The Supreme Court agreed with the Court of Appeals’ conclusion that ORS 63.165(1) immunizes Swanson from vicarious liability only for the LLC’s obligations. This means Swanson could be held liable in tort if its own conduct was actionable.

However, the Supreme Court said there was no evidence in the record that would permit a reasonable juror to find Swanson had been negligent in managing Sun Studs. Accordingly, the Supreme Court said Swanson was entitled to summary judgment on Cortez’s negligence claim.

The Supreme Court went on to say it also agreed with the Court of Appeals’ conclusion that the version of ORS 656.018 in effect at the time of Cortez’s injury did not shield Swanson from liability under the Employer Liability Law.

The high court disagreed with the Court of Appeals’ determination that a reasonable juror could not infer that Swanson retained the right to control the operational aspects of the Sun Studs mill which gave rise to Cortez’s accident.

While the evidence indicated that Swanson had chosen to delegate primary authority to Sun Studs to operate the mill and regulate the way that forklifts were used at the mill, the court posited that a reasonable juror could infer that Swanson had retained the right to manage the day-to-day operations of Sun Studs, and could exercise that right if it wished.

Defense attorney Jerry G. Keene observed that the “legislative change addressed most of the concerns that the Court of Appeals decision had raised” by expressly extending the exclusive remedy protection to LLC members.

Based on his reading of the Supreme Court decision, Keene said it seemed the Supreme Court “found a new concern based on the ELL,” but that’s it.

Claimant attorney Nelson R. Hall of Bennett, Hartman, Morris & Kaplan said he also saw Thursday’s decision as being limited in impact because of the change in the law last year, and also because it was very fact-driven.

He said he didn’t see the court “making any new law” when he reviewed Thursday’s decision, but it provides useful guidance for practitioners because the “court clarifies LLC liability for members and managers.”

Halls said the ruling also confirms that a party with the right to control the manner or method in which a worker’s activity was performed can be held liable under the ELL, which is “what we had all thought the law meant.”

Matthew J. Kalmanson of Hart Wagner represented Swanson before the Supreme Court.

He declined immediate comment on Thursday’s ruling, saying he didn’t wish to discuss the case without first speaking with his client.

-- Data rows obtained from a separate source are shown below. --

/-! ## The decoder and the programs -/

/-- The operand bytes an instruction of this format has. -/
def Form.operandBytes (f : Form) (b1 b2 : Byte) : List Byte :=
  match f with
  | .f1 _ => []
  | .f2 _ => [b1]
  | .f3 _ => [b1, b2]

/-- The last cycle in which an instruction of this format may use an operand byte. -/
def Form.lastOperandCycle (f : Form) : Nat :=
  match f with
  | .f1 _ => 0
  | .f2 _ => 2
  | .f3 _ => 8

/-- What a decode-table slot says of the opcode `op`: the bytes of the instruction it builds, and its program. -/
structure Form.Fits (f : Form) (op : Byte) : Prop where
  encode : ∀ b1 b2, encode (f.build b1 b2) = op :: f.operandBytes b1 b2
  program : ∀ b1 b2, Machine.program (f.build b1 b2) = Machine.program (f.build 0x00#8 0x00#8)
  lastOperandCycle : Machine.lastOperandCycle (Machine.program (f.build 0x00#8 0x00#8)) ≤ f.lastOperandCycle

theorem opcodeForm_fits {op : Byte} {f : Form} (h : opcodeForm op = some f) : f.Fits op := by
  obtain ⟨n⟩ := op
  fin_cases n <;> cases h <;> exact ⟨fun _ _ => rfl, fun _ _ => rfl, by decide⟩

theorem opcodeForm_of_lookupOpcode {caps : Caps} {op : Byte} {f : Form} (h : lookupOpcode caps op = .ok f) :
    opcodeForm op = some f := by
  unfold lookupOpcode at h
  split at h
  · cases h
  · next g hg =>
    split at h
    · cases h; exact hg
    · cases h

/-- Two bytes are operand bytes enough for every slot. -/
theorem Form.take_pair (f : Form) (b1 b2 : Byte) : ∃ rest, f.take [b1, b2] = .ok (f.build b1 b2) rest := by
  cases f <;> exact ⟨_, rfl⟩

theorem decode_of_lookupOpcode {caps : Caps} {op : Byte} {f : Form} (h : lookupOpcode caps op = .ok f) (b1 b2 : Byte) :
    ∃ rest, decode caps [op, b1, b2] = .ok (f.build b1 b2) rest := by
  simpa only [decode, h] using f.take_pair b1 b2

theorem decode_of_lookupOpcode_error {caps : Caps} {op : Byte} {why : Reject} (h : lookupOpcode caps op = .error why)
    (rest : List Byte) : decode caps (op :: rest) = .rejected why := by
  simp only [decode, h]

theorem Form.Fits.opcodeOf {f : Form} {op : Byte} (h : f.Fits op) (b1 b2 : Byte) : opcodeOf (f.build b1 b2) = op := by
  rw [Sys2Proof.opcodeOf, h.encode]; rfl

theorem Form.Fits.op1 {f : Form} {op : Byte} (h : f.Fits op) (b1 b2 : Byte) (hf : 2 ≤ f.lastOperandCycle) :
    (f.build b1 b2).op1 = b1 := by
  rw [Instr.op1, h.encode]
  cases f with
  | f1 i => simp [Form.lastOperandCycle] at hf
  | f2 mk => rfl
  | f3 mk => rfl

theorem Form.Fits.op2 {f : Form} {op : Byte} (h : f.Fits op) (b1 b2 : Byte) (hf : 3 ≤ f.lastOperandCycle) :
    (f.build b1 b2).op2 = b2 := by
  rw [Instr.op2, h.encode]
  cases f with
  | f1 i => simp [Form.lastOperandCycle] at hf
  | f2 mk => simp [Form.lastOperandCycle] at hf
  | f3 mk => rfl

end Sys2Proof

namespace Sys2Proof.Machine

/-! ## The boundary -/

/-- The instruction a slot builds from the bytes after PC. -/
def State.instrAt (s : State) (f : Form) : Instr :=
  f.build (s.memRead (s.pc + 1#16)) (s.memRead (s.pc + 2#16))

theorem fetchExecute_ok {s : State} {f : Form} (h : lookupOpcode s.cfg.caps (s.memRead s.pc) = .ok f) :
    fetchExecute s = exec (s.instrAt f) s := by
  obtain ⟨rest, hd⟩ := decode_of_lookupOpcode h (s.memRead (s.pc + 1#16)) (s.memRead (s.pc + 2#16))
  simp only [fetchExecute, streamBytes, hd, State.instrAt]

theorem fetchExecute_error {s : State} {why : Reject} (h : lookupOpcode s.cfg.caps (s.memRead s.pc) = .error why) :
    fetchExecute s = .next (s.decodeErrorCycle (s.memRead s.pc)) := by
  simp only [fetchExecute, streamBytes, decode_of_lookupOpcode_error h]

/-- After the fetch cycle the operand bytes of the instruction fetched are ahead in memory. -/
theorem operandsAt_fetchCycle {s : State} {f : Form} {op : Byte} (h : f.Fits op) :
    OperandsAt (s.instrAt f) (program (f.build 0x00#8 0x00#8)) (s.fetchCycle op) := by
  have hL := h.lastOperandCycle
  refine ⟨by simp, by simp, fun _ hf => ?_, fun _ hs => ?_, fun ht => ?_⟩
  · rw [State.instrAt, h.op1 _ _ (by omega)]; simp [State.memRead]
  · rw [State.instrAt, h.op2 _ _ (by omega)]; simp [State.memRead]
  · simp at ht

/-- Running a fetched instruction is its fetch cycle and the cycles of the program the tick finds by IR. -/
theorem fetchExecute_eq_runCycles {s : State} {f : Form} (h : lookupOpcode s.cfg.caps (s.memRead s.pc) = .ok f) :
    fetchExecute s = .next (runCycles cycleBound (program (f.build 0x00#8 0x00#8)) memoryStream
      (s.fetchCycle (s.memRead s.pc))) := by
  have hf := opcodeForm_fits (opcodeForm_of_lookupOpcode h)
  rw [fetchExecute_ok h, exec_eq_runInstr, runInstr, State.instrAt, hf.opcodeOf, hf.program]
  exact congrArg _ ((operandsAt_fetchCycle hf).runCycles_eq cycleBound)

theorem runningProgram_fetchCycle {s : State} {op : Byte} {f : Form} (h : lookupOpcode s.cfg.caps op = .ok f) :
    runningProgram (s.fetchCycle op) = some (program (f.build 0x00#8 0x00#8)) := by
  simp [runningProgram, programOf, h]

/-- From a boundary with its inputs latched: the first tick and those after it give what the step gives. -/
theorem ticksToBoundary_eq_boundaryStep {s u : State} (h : tick s = .next (boundaryTick u)) (hr : u.run = .running) :
    ticksToBoundary cycleBound s = boundaryStep u := by
  rw [cycleBound, ticksToBoundary_succ 7 h]
  cases hk : recognise u with
  | some k =>
    have hb : boundaryTick u = u.interruptStart k := by simp [boundaryTick, hk]
    have hrun : (u.interruptStart k).run = .running := by simp [State.interruptStart, hr]
    have ht : (u.interruptStart k).t ≠ 1 := by simp [State.interruptStart]
    rw [hb, if_pos ⟨hrun, ht⟩, boundaryStep_interrupt hk, runInterrupt,
      ticksToBoundary_mid 7 hrun ht (p := .interrupt k) (by simp [runningProgram, State.interruptStart]), cycleBound]
  | none =>
    rw [boundaryStep_fetch hk]
    cases hl : lookupOpcode u.cfg.caps (u.memRead u.pc) with
    | error why =>
      have hb : boundaryTick u = u.decodeErrorCycle (u.memRead u.pc) := by simp [boundaryTick, hk, hl]
      rw [hb, if_neg (by simp), fetchExecute_error hl]
    | ok f =>
      have hb : boundaryTick u = u.fetchCycle (u.memRead u.pc) := by simp [boundaryTick, hk, hl]
      have hrun : (u.fetchCycle (u.memRead u.pc)).run = .running := by simp [hr]
      have ht : (u.fetchCycle (u.memRead u.pc)).t ≠ 1 := by simp
      rw [hb, if_pos ⟨hrun, ht⟩, fetchExecute_eq_runCycles hl,
        ticksToBoundary_mid 7 hrun ht (runningProgram_fetchCycle hl), cycleBound]
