-- ==== Sys2Proof/Certificates/Slice0/Obligations.lean ====
section
/-! DEFINITION. The statements for the provers, each from the rules its docstring names. -/

open Sys2Proof Sys2Proof.Machine

/-! ### The command word (30_encoding.md) -/

/-- A few words of 95_test_vectors.md 2.1, written out from R92 and R93, decode to their commands (X1, X3, X7, X9, X11
to X15, X17). -/
def Obligations.SpecWordsDecode : Prop :=
  decode 0x000000FD#32 = .ok (.wrFclo 0xFD) ∧
  decode 0x2000008B#32 = .ok (.wrResfilt 0x8B) ∧
  decode 0x60000001#32 = .ok (.selVariant .B) ∧
  decode 0x840003E8#32 = .ok (.calPoint 1024 1000) ∧
  decode 0x90000000#32 = .ok .calCommit ∧
  decode 0x0FFFFFFD#32 = .ok (.wrFclo 0xFD) ∧
  decode 0x8C0003E8#32 = .ok (.calPoint 1024 1000) ∧
  decode 0x4ABCDEF0#32 = .ok .reset ∧
  decode 0x5FFFFFFE#32 = .ok (.setEnable false) ∧
  decode 0xC1234567#32 = .error .illegalCommand

/-- R92, R93, R104: every command's canonical word decodes to that command, with every operand at every value. -/
def Obligations.DecodeOfEncode : Prop :=
  ∀ i : Instr, decode (encode i) = .ok i

/-- R104, R106: the canonical word of the command a word decodes to is that word with its ignored bits zero, and
disassembly followed by assembly yields it. -/
def Obligations.DisassembleThenAssemble : Prop :=
  ∀ (w : Word) (i : Instr), decode w = .ok i →
    encode i = w &&& usedBits i ∧
    disassembleWord w = .ok i.disassemble ∧ assemble i.disassemble = some [w &&& usedBits i] ∧
    decode (w &&& usedBits i) = .ok i

/-- R104, R105: the text the model writes for a line whose numbers are in range reads back as that line. -/
def Obligations.LineTextReadsBack : Prop :=
  ∀ l : AsmLine, l.wellFormed = true → readLine (lineText l) = some l

/-- R101: two words that differ only in the bits the format ignores are the same command, and `imm8[7:3]` of WR_FCLO
has no effect. -/
def Obligations.IgnoredBitsHaveNoEffect : Prop :=
  (∀ (w w' : Word) (i : Instr), decode w = .ok i → w &&& usedBits i = w' &&& usedBits i → decode w' = .ok i) ∧
  (∀ (b b' : Byte) (s : State), b &&& 7 = b' &&& 7 → exec (.wrFclo b) s = exec (.wrFclo b') s)

/-- R102: a word is illegal exactly when `op` = `w[31:28]` is 10 or more, and then the block takes it, answers
`IllegalCommand` (15) and changes nothing else. -/
def Obligations.IllegalOpcodeAnswersFifteen : Prop :=
  ∀ (s : State) (w : Word) (rest : List Word), s.cmds = w :: rest →
    (decode w = .error .illegalCommand ↔ 10 ≤ w.toNat / 2 ^ 28) ∧
    (10 ≤ w.toNat / 2 ^ 28 →
      step s = .next { s with cmds := rest, trace := s.trace ++ [.response (.error .illegalCommand)] }) ∧
    (Response.error .illegalCommand).code = 15

/-! ### A step -/

/-- R90, R71: when the word the host presents next decodes to `i`, the step takes that word from the port and runs
`i`. -/
def Obligations.StepRunsDecodedCommand : Prop :=
  ∀ (s : State) (w : Word) (rest : List Word) (i : Instr), s.cmds = w :: rest → decode w = .ok i →
    step s = exec i { s with cmds := rest }

/-- R213, R10: nothing happens between commands (the idle step is the model's form of it, notes/assumptions/4.md). -/
def Obligations.NothingHappensBetweenCommands : Prop :=
  ∀ s : State, s.cmds = [] → step s = .next s

/-- R200, R211, R46: every word the block takes gets exactly one response, with a code R200 gives, after which the
response port shows that code; `state_clear` comes before it exactly for RESET. -/
def Obligations.OneResponsePerCommand : Prop :=
  ∀ (s : State) (w : Word) (rest : List Word), s.cmds = w :: rest →
    ∃ t r, step s = .next t ∧ t.cmds = rest ∧
      (decode w = .ok .reset ∧ t.trace = s.trace ++ [.stateClear, .response r] ∨
        decode w ≠ .ok .reset ∧ t.trace = s.trace ++ [.response r]) ∧
      t.oResp = some r.code ∧ (r.code.toNat ≤ 5 ∨ r.code.toNat = 15)

/-- R212: from every state the block goes on for any number of steps; no command stops it. -/
def Obligations.BlockNeverStops : Prop :=
  ∀ s : State, s.NeverStops

/-! ### The filter register file commands (42_filter_register_file.md) -/

/-- R171: WR_FCLO replaces `fc[2:0]` by `imm8[2:0]`, keeps `fc[10:3]`, re-derives `w0`, answers OK and changes nothing
else. -/
def Obligations.WrFcloResult : Prop :=
  ∀ (b : Byte) (s : State), ∃ t, exec (.wrFclo b) s = .next t ∧
    (∀ i, i < 3 → t.regs.fc.getLsbD i = b.getLsbD i) ∧
    (∀ i, 3 ≤ i → i < 11 → t.regs.fc.getLsbD i = s.regs.fc.getLsbD i) ∧
    t.w0 = (if s.tblValid = true then s.lookup.map (fun L => lookupRead L t.regs.fc) else none) ∧
    t = { s with regs := { s.regs with fc := t.regs.fc }, w0 := t.w0, trace := s.trace ++ [.response .ok] }

/-- R172: WR_FCHI replaces `fc[10:3]` by `imm8[7:0]`, keeps `fc[2:0]`, re-derives `w0`, answers OK and changes nothing
else. -/
def Obligations.WrFchiResult : Prop :=
  ∀ (b : Byte) (s : State), ∃ t, exec (.wrFchi b) s = .next t ∧
    (∀ i, i < 8 → t.regs.fc.getLsbD (i + 3) = b.getLsbD i) ∧
    (∀ i, i < 3 → t.regs.fc.getLsbD i = s.regs.fc.getLsbD i) ∧
    t.w0 = (if s.tblValid = true then s.lookup.map (fun L => lookupRead L t.regs.fc) else none) ∧
    t = { s with regs := { s.regs with fc := t.regs.fc }, w0 := t.w0, trace := s.trace ++ [.response .ok] }

/-- R173: WR_RESFILT sets `res` to `imm8[7:4]` and `filt` to `imm8[3:0]`, re-derives `q1024`, answers OK and changes
nothing else. -/
def Obligations.WrResfiltResult : Prop :=
  ∀ (b : Byte) (s : State), ∃ t, exec (.wrResfilt b) s = .next t ∧
    t.regs.res.toNat = b.toNat / 16 ∧ t.regs.filt.toNat = b.toNat % 16 ∧
    t.q1024 = qromRead t.regs.res ∧
    t = { s with
      regs := { s.regs with res := t.regs.res, filt := t.regs.filt }, q1024 := t.q1024
      trace := s.trace ++ [.response .ok] }

/-- R174: WR_MODEVOL sets `v3off` to `imm8[7]`, `mode` to `imm8[6:4]` and `vol` to `imm8[3:0]`, answers OK and changes
nothing else. -/
def Obligations.WrModevolResult : Prop :=
  ∀ (b : Byte) (s : State), ∃ t, exec (.wrModevol b) s = .next t ∧
    t.regs.v3off = decide (128 ≤ b.toNat) ∧ t.regs.mode.toNat = b.toNat / 16 % 8 ∧
    t.regs.vol.toNat = b.toNat % 16 ∧
    t = { s with
      regs := { s.regs with v3off := t.regs.v3off, mode := t.regs.mode, vol := t.regs.vol }
      trace := s.trace ++ [.response .ok] }

/-- R175: RESET zeroes the register file, emits `state_clear`, gives `w0` the value `LOOKUP[0]` if there is a table and
no value if there is none, gives `q1024` the value 1448, answers OK and changes nothing else. -/
def Obligations.ResetResult : Prop :=
  ∀ s : State, exec .reset s = .next { s with
    regs := { fc := 0, res := 0, filt := 0, v3off := false, mode := 0, vol := 0 }
    w0 := if s.tblValid = true then s.lookup.map (fun L => lookupRead L 0) else none
    q1024 := 1448
    trace := s.trace ++ [.stateClear, .response .ok] }

/-- R176: SET_ENABLE sets `enabled` to its operand, answers OK and changes nothing else. -/
def Obligations.SetEnableResult : Prop :=
  ∀ (b : Bool) (s : State),
    exec (.setEnable b) s = .next { s with enabled := b, trace := s.trace ++ [.response .ok] }

/-- R177: for any bytes X, Y and any start state, the two half-writes end in the same state in both orders, with
`fc` = (Y << 3) | (X & 7) and `w0` = `LOOKUP[fc]`. -/
def Obligations.HalfWritesCommute : Prop :=
  ∀ (X Y : Byte) (s : State), ∃ lo hi t,
    exec (.wrFclo X) s = .next lo ∧ exec (.wrFchi Y) lo = .next t ∧
    exec (.wrFchi Y) s = .next hi ∧ exec (.wrFclo X) hi = .next t ∧
    t.regs.fc.toNat = (Y.toNat <<< 3 ||| (X.toNat &&& 7)) ∧
    (∀ L, s.tblValid = true → s.lookup = some L → t.w0 = some (lookupRead L t.regs.fc))
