theorem lineText_calPoint (c f : ℕ) :
    lineText (.calPoint c f) = "CAL_POINT ".toList ++ numberText c ++ ", ".toList ++ numberText f := rfl

theorem lineText_loadCal (ps : List (ℕ × ℕ)) :
    lineText (.loadCal ps) = "LOAD_CAL".toList ++ ps.flatMap fun p => ' ' :: pointText p := rfl

theorem readLine_lineText_calPoint (c f : ℕ) : readLine (lineText (.calPoint c f)) = some (.calPoint c f) := by
  have htext : lineText (.calPoint c f) =
      "CAL_POINT".toList ++ ' ' :: (numberText c ++ ',' :: ' ' :: numberText f) := by
    simp [lineText_calPoint]
  rw [htext, readLine, tokens_word_space (by decide), tokens_word_comma (isWord_numberText c), tokens,
    tokens_word (isWord_numberText f)]
  simp [readTokens, flush]

theorem readLine_lineText_loadCal {ps : List (ℕ × ℕ)} (h : ps ≠ []) :
    readLine (lineText (.loadCal ps)) = some (.loadCal ps) := by
  obtain ⟨p, qs, rfl⟩ := List.exists_cons_of_ne_nil h
  have htokens : tokens [] (lineText (.loadCal (p :: qs))) =
      .word "LOAD_CAL".toList :: (p :: qs).flatMap pointTokens := by
    rw [lineText_loadCal, tokens_wordChars (by decide), tokens_points]
    rfl
  have hread : readTokens (.word "LOAD_CAL".toList :: (p :: qs).flatMap pointTokens) =
      (readPoints ((p :: qs).flatMap pointTokens)).map .loadCal := by
    simp [readTokens, pointTokens]
  rw [readLine, htokens, hread, readPoints_pointTokens h]
  rfl

/-- Settles O4, by the shape of the line: a mnemonic, a mnemonic with one operand, CAL_POINT, LOAD_CAL. -/
theorem lineTextReadsBack : Obligations.LineTextReadsBack := by
  intro l hl
  cases l with
  | wrFclo n =>
    exact readLine_of_operand (m := "WR_FCLO".toList) (by decide) (isWord_numberText n) (by simp [readTokens])
  | wrFchi n =>
    exact readLine_of_operand (m := "WR_FCHI".toList) (by decide) (isWord_numberText n) (by simp [readTokens])
  | wrResfilt n =>
    exact readLine_of_operand (m := "WR_RESFILT".toList) (by decide) (isWord_numberText n) (by simp [readTokens])
  | wrModevol n =>
    exact readLine_of_operand (m := "WR_MODEVOL".toList) (by decide) (isWord_numberText n) (by simp [readTokens])
  | reset => exact readLine_of_word (m := "RESET".toList) (by decide) (by simp [readTokens])
  | setEnable n =>
    exact readLine_of_operand (m := "SET_ENABLE".toList) (by decide) (isWord_numberText n) (by simp [readTokens])
  | selVariant v =>
    exact readLine_of_operand (m := "SEL_VARIANT".toList) (by decide) (isWord_variantText v) (by simp [readTokens])
  | calBegin => exact readLine_of_word (m := "CAL_BEGIN".toList) (by decide) (by simp [readTokens])
  | calPoint c f => exact readLine_lineText_calPoint c f
  | calCommit => exact readLine_of_word (m := "CAL_COMMIT".toList) (by decide) (by simp [readTokens])
  | setFc n =>
    exact readLine_of_operand (m := "SET_FC".toList) (by decide) (isWord_numberText n) (by simp [readTokens])
  | loadCal ps =>
    have hne : ps ≠ [] := by
      rintro rfl
      cases hl
    exact readLine_lineText_loadCal hne

end Sys2Proof.Machine
end

section
/-! ### Validation and runs (40_spline_interpolator.md R122, R124, R125) -/

namespace Sys2Proof.Machine

/-! #### `Validate` -/

theorem sortedCodes_iff_getElem (T : Table) :
    sortedCodes T = true ↔ ∀ i, ∀ h : i + 1 < T.length, T[i].code.toNat ≤ T[i + 1].code.toNat := by
  have : Trans (fun p q : Point => p.code.toNat ≤ q.code.toNat) (fun p q : Point => p.code.toNat ≤ q.code.toNat)
      (fun p q : Point => p.code.toNat ≤ q.code.toNat) := ⟨le_trans⟩
  exact (sortedCodes_iff_pairwise T).trans (List.isChain_iff_pairwise.symm.trans List.isChain_iff_getElem)
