/-- R27, R28, R64: a host write to each word register but CMD: implemented bits stored, RO ignored, EVENTS cleared
where a 1 is written, the CTRL locks set-only (log 1, log 2). -/
def Obligations.RegisterWriteRules : Prop :=
  ∀ (s : State) (v : Word),
    (∀ a ∈ readOnlyRegisters, step (s.before (.write a .word v)) = .next (s.answered 0)) ∧
    step (s.before (.write 0x00C#16 .word v)) = .next { s.answered 0 with events :=
      { persistReq := s.events.persistReq && !v.getLsbD 0, outValid := s.events.outValid && !v.getLsbD 1,
        err := s.events.err && !v.getLsbD 2 } } ∧
    step (s.before (.write 0x010#16 .word v)) = .next { s.answered 0 with ctrl :=
      { keyLock := s.ctrl.keyLock || v.getLsbD 0, euiLock := s.ctrl.euiLock || v.getLsbD 1,
        addrLong := v.getLsbD 2, syncEn := v.getLsbD 3, shortOvrEn := v.getLsbD 4 } } ∧
    step (s.before (.write 0x014#16 .word v)) = .next { s.answered 0 with shortAddrOvr := v.extractLsb' 0 16 } ∧
    step (s.before (.write 0x018#16 .word v)) = .next { s.answered 0 with chanA := v } ∧
    step (s.before (.write 0x01C#16 .word v)) = .next { s.answered 0 with chanB := v } ∧
    step (s.before (.write 0x020#16 .word v)) = .next { s.answered 0 with bC := v.extractLsb' 0 16 } ∧
    step (s.before (.write 0x024#16 .word v)) = .next { s.answered 0 with bC0 := v.extractLsb' 0 16 } ∧
    step (s.before (.write 0x028#16 .word v)) = .next { s.answered 0 with upg := v.extractLsb' 0 2 } ∧
    step (s.before (.write 0x02C#16 .word v)) = .next { s.answered 0 with nCo := v.extractLsb' 0 4 } ∧
    step (s.before (.write 0x034#16 .word v)) = .next { s.answered 0 with epcLoadval := v.extractLsb' 0 24 } ∧
    step (s.before (.write 0x048#16 .word v)) = .next { s.answered 0 with crcHdr := v.extractLsb' 0 8 } ∧
    step (s.before (.write 0x04C#16 .word v)) = .next { s.answered 0 with crcPay := v.extractLsb' 0 8 } ∧
    step (s.before (.write 0x050#16 .word v)) = .next { s.answered 0 with tsmaLfsr := v.extractLsb' 0 16 }

/-- R48, R49, R60, R64: a host write to a byte region stores the byte and nothing else; to a RO region, to KEY or
EUI64 once locked, it changes nothing (log 1, log 2, log 12). -/
def Obligations.ByteWriteStoresOrIsIgnored : Prop :=
  ∀ (s : State) (g : ByteRegion) (i : Nat) (v : Word), i < g.size →
    if (g = .key ∧ s.ctrl.keyLock = true) ∨ (g = .eui64 ∧ s.ctrl.euiLock = true) ∨ g = .aesOut ∨ g = .k1 ∨ g = .k2
        ∨ g = .tag then
      step (s.before (.write (BitVec.ofNat 16 (g.base + i)) .byte v)) = .next (s.answered 0)
    else
      ∃ t, step (s.before (.write (BitVec.ofNat 16 (g.base + i)) .byte v)) = .next t ∧
        t = { s.answered 0 with mem := t.mem } ∧ t.mem.read (g.base + i) = v.extractLsb' 0 8 ∧
        ∀ a, a ≠ g.base + i → t.mem.read a = s.mem.read a

/-- R56, R60, R64: host writes to a burst record: BITS[k], CARRIER and TRB are stored, each alone; CURSOR and
BIT_LENGTH ignore them (log 1, log 2). -/
def Obligations.BurstRecordHostWrites : Prop :=
  ∀ (s : State) (r : Nat) (v : Word), r < 260 →
    (∀ k < 5, ∃ t, step (s.before (.write (BitVec.ofNat 16 (0x1000 + 0x20 * r + k)) .byte v)) = .next t ∧
      t = { s.answered 0 with bursts := t.bursts } ∧ (∀ q, q ≠ r → t.burst q = s.burst q) ∧
      t.burst r = { s.burst r with bits := (t.burst r).bits } ∧
      ∀ j < 5, burstByte (t.burst r).bits j = if j = k then v.extractLsb' 0 8 else burstByte (s.burst r).bits j) ∧
    (∃ t, step (s.before (.write (BitVec.ofNat 16 (0x1000 + 0x20 * r + 0x08)) .word v)) = .next t ∧
      t = { s.answered 0 with bursts := t.bursts } ∧ (∀ q, q ≠ r → t.burst q = s.burst q) ∧
      t.burst r = { s.burst r with carrier := v.extractLsb' 0 16 }) ∧
    (∃ t, step (s.before (.write (BitVec.ofNat 16 (0x1000 + 0x20 * r + 0x0C)) .word v)) = .next t ∧
      t = { s.answered 0 with bursts := t.bursts } ∧ (∀ q, q ≠ r → t.burst q = s.burst q) ∧
      t.burst r = { s.burst r with trb := v.extractLsb' 0 16 }) ∧
    step (s.before (.write (BitVec.ofNat 16 (0x1000 + 0x20 * r + 0x10)) .word v)) = .next (s.answered 0) ∧
    step (s.before (.write (BitVec.ofNat 16 (0x1000 + 0x20 * r + 0x14)) .word v)) = .next (s.answered 0)

/-- R28, R48, R49, R57: once locked, KEY and EUI64 and their locks stay as they are through every step but the
platform's reset. -/
def Obligations.LockedKeyAndEuiStayUntilReset : Prop :=
  ∀ s t : State, s.hostQueue.head? ≠ some .reset → step s = .next t →
    (s.ctrl.keyLock = true → t.ctrl.keyLock = true ∧ ∀ i < 16, t.byte .key i = s.byte .key i) ∧
    (s.ctrl.euiLock = true → t.ctrl.euiLock = true ∧ ∀ i < 8, t.byte .eui64 i = s.byte .eui64 i)

/-- R48, R63: KEY is write-only: two states that differ only in KEY answer every read alike. -/
def Obligations.KeyBytesNeverReachTheBus : Prop :=
  ∀ (s u : State) (a : HostAddr) (n : AccessSize), DifferOnlyInKey s u →
    ∃ x y, step (s.before (.read a n)) = .next x ∧ step (u.before (.read a n)) = .next y ∧
      x.busResponse = y.busResponse

/-! ## Every command -/

/-- R169, R170, R171, R173, R175: a command that has an error reports the first in the order of R173 and changes
nothing but STATUS, RESULT, EVENTS.ERR, and F0 for PHY_ENCODE and SEND. -/
def Obligations.FailedCommandsChangeOnlyTheErrorState : Prop :=
  ∀ (i : Instr) (s : State) (c : Byte), commandError i s = some c →
    exec i s = .next (if clearsF0 i = true
      then { s.failed ((tableMatch i.mnemonic).extractLsb' 24 8) c with f0 := 0 }
      else s.failed ((tableMatch i.mnemonic).extractLsb' 24 8) c)

/-- R97: every command that has no error completes with LAST_ERR = 0, sets no EVENTS.ERR, clears no event bit, and
leaves the configuration, the host's accesses and the bus response as they were. -/
def Obligations.CommandsWithoutErrorComplete : Prop :=
  ∀ (i : Instr) (s : State), commandError i s = none →
    ∃ t, exec i s = .next t ∧
      t.status = { lastErr := 0#8, lastOp := (tableMatch i.mnemonic).extractLsb' 24 8 } ∧
      t.events.err = s.events.err ∧ (s.events.persistReq = true → t.events.persistReq = true) ∧
      (s.events.outValid = true → t.events.outValid = true) ∧
      t.ctrl = s.ctrl ∧ t.shortAddrOvr = s.shortAddrOvr ∧ t.chanA = s.chanA ∧ t.chanB = s.chanB ∧ t.bC = s.bC ∧
      t.bC0 = s.bC0 ∧ t.upg = s.upg ∧ t.nCo = s.nCo ∧ t.epcLoadval = s.epcLoadval ∧
      t.hostQueue = s.hostQueue ∧ t.busResponse = s.busResponse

Cortez was represented by R. Brendan Dummigan, Kristen West and Kimberly O. Weingart of Pickett Dummigan, Peter O. Hansen of Hanson & Malagon, and Portland attorney Robert K. Udziela.

Dummigan on Thursday said that “we are pleased with the court’s decision and hope that this improves workplace safety throughout the state.” He added that their client was “pleased and relieved that the end appears near.”